• **Exercise requirements**:
Repeat the stretch of entries below from the line with "the manual -/" through the line with "theorem test_crc8_check : crc8". Include both ends and add nothing.

[Start of Attachment]

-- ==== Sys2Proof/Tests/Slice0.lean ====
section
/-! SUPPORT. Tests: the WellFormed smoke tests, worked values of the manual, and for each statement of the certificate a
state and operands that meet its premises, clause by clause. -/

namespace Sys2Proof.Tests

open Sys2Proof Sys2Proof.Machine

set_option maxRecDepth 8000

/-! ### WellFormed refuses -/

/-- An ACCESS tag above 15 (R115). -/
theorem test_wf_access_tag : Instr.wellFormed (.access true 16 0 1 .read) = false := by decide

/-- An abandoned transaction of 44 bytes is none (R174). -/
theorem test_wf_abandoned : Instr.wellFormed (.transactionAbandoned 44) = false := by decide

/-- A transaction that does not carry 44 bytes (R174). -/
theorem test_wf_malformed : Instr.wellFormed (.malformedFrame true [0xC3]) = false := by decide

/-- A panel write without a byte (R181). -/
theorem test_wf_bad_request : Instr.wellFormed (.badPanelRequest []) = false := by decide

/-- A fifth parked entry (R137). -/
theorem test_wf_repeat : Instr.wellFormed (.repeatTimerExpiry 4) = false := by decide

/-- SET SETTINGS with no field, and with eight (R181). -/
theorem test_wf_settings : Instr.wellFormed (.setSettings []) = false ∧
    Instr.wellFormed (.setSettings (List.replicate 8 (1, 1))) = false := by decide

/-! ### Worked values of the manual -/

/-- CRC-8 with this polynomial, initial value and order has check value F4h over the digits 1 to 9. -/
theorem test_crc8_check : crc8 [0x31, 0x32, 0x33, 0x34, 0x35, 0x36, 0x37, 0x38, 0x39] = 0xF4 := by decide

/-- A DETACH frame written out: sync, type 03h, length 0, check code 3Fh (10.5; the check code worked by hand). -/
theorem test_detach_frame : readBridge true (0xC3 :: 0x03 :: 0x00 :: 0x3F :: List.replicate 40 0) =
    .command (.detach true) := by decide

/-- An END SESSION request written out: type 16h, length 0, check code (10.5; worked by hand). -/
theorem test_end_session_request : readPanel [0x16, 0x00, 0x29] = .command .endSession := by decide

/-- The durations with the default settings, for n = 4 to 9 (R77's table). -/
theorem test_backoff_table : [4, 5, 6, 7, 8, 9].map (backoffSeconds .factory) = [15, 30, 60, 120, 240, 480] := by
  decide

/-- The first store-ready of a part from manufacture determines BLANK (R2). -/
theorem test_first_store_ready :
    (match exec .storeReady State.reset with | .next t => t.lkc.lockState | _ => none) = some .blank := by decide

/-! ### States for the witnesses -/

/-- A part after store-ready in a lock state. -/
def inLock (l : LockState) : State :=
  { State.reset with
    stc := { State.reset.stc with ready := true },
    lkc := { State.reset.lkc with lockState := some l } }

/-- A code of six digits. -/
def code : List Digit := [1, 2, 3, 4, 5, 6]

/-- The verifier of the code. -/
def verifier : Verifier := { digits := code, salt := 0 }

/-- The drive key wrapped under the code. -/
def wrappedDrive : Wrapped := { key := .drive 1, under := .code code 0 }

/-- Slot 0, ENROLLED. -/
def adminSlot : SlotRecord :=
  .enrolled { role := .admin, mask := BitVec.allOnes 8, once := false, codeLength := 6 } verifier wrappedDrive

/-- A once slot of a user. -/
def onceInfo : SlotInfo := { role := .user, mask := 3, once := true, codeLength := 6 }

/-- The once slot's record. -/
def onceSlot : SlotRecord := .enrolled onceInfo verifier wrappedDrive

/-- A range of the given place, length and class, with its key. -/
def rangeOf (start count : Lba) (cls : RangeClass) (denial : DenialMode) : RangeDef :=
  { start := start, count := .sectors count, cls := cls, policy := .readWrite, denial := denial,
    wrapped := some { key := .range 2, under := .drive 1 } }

[End of Attachment]

• **Reply to the exercise**:
/-! ### Worked values of the manual -/

/-- CRC-8 with this polynomial, initial value and order has check value F4h over the digits 1 to 9. -/
theorem test_crc8_check : crc8 [0x31, 0x32, 0x33, 0x34, 0x35, 0x36, 0x37, 0x38, 0x39] = 0xF4 := by decide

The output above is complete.